### TASK TO CARRY OUT:
Filter by the string "fBadtc": return the lines of the material that contain it.
....................
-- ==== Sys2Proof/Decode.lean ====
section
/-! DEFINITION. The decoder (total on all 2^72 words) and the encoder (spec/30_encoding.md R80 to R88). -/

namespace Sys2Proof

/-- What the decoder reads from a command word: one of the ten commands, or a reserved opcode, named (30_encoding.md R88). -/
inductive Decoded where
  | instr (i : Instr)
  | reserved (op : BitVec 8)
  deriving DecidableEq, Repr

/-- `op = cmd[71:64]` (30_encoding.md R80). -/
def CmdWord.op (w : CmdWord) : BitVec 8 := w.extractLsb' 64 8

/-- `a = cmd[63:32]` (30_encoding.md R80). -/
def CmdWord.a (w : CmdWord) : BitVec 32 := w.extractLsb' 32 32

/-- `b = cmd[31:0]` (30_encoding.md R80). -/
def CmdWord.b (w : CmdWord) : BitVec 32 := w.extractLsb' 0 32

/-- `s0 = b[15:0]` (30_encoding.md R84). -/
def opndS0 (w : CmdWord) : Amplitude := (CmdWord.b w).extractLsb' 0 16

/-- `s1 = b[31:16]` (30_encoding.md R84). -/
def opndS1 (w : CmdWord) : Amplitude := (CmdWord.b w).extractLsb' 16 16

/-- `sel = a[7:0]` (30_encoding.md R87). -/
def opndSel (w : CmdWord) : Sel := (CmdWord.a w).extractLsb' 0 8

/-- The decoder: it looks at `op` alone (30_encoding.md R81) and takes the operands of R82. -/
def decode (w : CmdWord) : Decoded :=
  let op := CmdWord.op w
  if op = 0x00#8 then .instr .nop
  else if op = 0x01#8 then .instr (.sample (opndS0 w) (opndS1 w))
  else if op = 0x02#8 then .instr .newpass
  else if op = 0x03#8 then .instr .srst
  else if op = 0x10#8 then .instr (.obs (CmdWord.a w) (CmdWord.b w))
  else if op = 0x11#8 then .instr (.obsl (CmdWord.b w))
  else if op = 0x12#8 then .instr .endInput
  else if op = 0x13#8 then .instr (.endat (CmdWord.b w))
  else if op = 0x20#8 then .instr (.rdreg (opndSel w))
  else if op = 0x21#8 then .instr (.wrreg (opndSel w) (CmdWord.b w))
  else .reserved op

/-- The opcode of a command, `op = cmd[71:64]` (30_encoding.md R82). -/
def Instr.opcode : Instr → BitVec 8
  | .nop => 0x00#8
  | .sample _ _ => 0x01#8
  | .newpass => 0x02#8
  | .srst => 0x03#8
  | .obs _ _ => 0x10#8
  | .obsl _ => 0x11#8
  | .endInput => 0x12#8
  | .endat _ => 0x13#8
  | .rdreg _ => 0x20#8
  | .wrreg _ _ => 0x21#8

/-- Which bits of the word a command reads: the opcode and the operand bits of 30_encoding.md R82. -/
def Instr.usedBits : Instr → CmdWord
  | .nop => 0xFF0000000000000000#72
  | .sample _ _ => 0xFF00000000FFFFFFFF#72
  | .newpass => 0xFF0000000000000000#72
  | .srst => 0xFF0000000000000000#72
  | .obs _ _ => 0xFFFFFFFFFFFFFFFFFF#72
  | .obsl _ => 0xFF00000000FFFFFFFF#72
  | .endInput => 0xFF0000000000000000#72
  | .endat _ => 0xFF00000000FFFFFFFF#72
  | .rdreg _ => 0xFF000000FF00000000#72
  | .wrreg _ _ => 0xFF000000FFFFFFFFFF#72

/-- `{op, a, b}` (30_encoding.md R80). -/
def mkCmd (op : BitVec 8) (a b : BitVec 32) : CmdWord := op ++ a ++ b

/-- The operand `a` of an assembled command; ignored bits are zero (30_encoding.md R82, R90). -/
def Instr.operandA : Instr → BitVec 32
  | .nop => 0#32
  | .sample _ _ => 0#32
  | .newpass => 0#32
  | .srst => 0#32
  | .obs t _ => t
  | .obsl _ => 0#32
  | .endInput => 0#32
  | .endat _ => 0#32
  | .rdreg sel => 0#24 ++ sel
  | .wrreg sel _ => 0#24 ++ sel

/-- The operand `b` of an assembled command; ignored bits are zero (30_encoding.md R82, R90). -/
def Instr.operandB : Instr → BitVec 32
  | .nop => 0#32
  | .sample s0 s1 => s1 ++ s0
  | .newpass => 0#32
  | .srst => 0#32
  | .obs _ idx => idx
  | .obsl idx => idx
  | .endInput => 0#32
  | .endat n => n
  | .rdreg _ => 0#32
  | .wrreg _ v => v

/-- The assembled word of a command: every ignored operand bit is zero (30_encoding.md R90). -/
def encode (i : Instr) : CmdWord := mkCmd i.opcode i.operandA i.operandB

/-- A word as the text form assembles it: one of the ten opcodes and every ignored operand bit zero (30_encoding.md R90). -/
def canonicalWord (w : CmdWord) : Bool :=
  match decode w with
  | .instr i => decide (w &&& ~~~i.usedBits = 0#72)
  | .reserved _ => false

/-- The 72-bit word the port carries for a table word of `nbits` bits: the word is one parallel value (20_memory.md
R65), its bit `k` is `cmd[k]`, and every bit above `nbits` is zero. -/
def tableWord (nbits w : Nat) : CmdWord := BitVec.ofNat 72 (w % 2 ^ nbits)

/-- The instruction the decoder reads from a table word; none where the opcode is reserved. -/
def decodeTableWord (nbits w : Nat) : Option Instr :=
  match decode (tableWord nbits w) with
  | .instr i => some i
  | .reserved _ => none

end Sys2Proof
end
....................
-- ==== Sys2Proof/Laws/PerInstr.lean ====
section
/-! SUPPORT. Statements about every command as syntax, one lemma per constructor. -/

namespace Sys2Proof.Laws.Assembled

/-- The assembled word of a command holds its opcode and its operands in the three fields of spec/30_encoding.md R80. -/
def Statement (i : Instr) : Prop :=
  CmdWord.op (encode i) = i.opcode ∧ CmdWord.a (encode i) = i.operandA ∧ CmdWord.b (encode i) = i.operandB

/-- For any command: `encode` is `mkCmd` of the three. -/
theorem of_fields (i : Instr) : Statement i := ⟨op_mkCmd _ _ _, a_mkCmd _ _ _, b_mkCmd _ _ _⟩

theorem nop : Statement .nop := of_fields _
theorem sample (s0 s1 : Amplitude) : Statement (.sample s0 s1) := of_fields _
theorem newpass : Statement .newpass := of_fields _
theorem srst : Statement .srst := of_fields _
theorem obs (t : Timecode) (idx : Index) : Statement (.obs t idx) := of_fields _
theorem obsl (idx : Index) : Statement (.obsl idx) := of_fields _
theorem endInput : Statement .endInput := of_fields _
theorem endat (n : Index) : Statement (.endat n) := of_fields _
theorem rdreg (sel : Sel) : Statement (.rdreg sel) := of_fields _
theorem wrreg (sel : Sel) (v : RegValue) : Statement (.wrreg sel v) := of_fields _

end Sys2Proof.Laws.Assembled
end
....................
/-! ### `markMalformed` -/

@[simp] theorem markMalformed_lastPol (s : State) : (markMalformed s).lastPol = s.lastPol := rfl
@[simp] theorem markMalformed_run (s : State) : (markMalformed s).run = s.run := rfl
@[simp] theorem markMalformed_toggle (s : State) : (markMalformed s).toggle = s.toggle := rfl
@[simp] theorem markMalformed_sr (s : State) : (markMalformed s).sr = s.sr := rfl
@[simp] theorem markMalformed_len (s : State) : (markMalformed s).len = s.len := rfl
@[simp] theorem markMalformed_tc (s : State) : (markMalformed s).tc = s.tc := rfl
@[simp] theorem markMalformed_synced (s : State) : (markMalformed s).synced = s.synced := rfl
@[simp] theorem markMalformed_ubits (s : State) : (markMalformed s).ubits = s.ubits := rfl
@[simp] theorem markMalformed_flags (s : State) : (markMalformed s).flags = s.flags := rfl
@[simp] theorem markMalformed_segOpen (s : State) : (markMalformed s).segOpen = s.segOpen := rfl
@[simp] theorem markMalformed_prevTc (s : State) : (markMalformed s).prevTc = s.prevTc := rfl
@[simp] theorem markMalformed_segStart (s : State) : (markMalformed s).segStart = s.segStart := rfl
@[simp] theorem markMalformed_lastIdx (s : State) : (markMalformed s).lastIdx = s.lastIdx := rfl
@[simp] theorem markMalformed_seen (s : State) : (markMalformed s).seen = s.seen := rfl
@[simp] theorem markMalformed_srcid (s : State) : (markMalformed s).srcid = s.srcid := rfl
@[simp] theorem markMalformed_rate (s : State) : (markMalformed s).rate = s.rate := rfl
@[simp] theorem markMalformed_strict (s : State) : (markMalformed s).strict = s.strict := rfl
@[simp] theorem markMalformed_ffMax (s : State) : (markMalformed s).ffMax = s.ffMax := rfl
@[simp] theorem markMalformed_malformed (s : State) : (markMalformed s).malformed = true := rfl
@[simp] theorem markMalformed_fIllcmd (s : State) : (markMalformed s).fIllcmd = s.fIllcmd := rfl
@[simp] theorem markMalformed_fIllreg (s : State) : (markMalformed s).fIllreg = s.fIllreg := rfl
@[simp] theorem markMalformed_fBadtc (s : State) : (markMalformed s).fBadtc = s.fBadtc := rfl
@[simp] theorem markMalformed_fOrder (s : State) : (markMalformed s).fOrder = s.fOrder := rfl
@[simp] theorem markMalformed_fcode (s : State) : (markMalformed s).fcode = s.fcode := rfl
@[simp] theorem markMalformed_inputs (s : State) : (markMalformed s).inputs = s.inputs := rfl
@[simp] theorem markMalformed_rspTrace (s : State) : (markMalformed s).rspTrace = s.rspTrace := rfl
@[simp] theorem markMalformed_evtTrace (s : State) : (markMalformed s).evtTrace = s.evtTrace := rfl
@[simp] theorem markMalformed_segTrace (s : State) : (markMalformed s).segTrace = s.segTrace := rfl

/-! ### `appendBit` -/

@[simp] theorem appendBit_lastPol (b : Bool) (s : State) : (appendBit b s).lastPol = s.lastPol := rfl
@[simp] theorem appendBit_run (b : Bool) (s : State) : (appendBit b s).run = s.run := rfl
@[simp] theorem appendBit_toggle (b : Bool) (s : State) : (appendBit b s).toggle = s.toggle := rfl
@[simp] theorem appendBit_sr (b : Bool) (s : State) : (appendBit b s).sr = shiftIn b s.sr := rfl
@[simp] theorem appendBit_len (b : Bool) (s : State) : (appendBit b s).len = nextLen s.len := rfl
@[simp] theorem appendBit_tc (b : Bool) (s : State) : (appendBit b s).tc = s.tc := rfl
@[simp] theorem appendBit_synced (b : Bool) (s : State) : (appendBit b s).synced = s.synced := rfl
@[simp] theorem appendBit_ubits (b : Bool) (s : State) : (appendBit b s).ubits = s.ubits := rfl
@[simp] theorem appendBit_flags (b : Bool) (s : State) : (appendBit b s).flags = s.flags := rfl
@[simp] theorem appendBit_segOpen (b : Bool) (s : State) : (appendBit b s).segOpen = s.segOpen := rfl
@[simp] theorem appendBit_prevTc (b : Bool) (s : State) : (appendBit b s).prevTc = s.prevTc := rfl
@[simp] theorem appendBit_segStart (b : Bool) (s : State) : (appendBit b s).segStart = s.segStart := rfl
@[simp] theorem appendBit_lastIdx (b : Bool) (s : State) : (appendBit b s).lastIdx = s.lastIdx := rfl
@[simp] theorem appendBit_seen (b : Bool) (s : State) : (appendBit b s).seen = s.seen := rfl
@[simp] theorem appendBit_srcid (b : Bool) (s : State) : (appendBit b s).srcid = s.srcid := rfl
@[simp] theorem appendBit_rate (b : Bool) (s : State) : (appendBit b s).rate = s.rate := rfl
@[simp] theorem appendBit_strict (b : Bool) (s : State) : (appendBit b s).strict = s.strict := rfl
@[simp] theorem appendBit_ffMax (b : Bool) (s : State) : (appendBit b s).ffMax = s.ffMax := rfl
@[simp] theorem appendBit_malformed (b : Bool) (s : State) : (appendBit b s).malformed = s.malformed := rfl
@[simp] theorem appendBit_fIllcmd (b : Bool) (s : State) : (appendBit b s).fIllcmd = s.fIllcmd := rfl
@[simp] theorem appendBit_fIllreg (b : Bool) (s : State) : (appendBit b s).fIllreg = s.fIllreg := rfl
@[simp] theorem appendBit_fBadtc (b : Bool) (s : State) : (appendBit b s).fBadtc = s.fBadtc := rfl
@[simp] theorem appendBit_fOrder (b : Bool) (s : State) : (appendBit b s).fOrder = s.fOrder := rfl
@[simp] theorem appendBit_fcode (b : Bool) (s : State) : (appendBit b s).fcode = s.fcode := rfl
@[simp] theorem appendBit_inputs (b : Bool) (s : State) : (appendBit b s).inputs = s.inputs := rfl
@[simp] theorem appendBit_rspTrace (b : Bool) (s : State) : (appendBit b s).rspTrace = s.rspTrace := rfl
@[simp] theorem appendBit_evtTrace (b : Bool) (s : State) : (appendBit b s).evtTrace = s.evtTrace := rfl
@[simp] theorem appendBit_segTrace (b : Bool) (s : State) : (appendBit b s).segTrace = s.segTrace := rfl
....................
### TASK ANSWER:
@[simp] theorem markMalformed_fBadtc (s : State) : (markMalformed s).fBadtc = s.fBadtc := rfl
@[simp] theorem appendBit_fBadtc (b : Bool) (s : State) : (appendBit b s).fBadtc = s.fBadtc := rfl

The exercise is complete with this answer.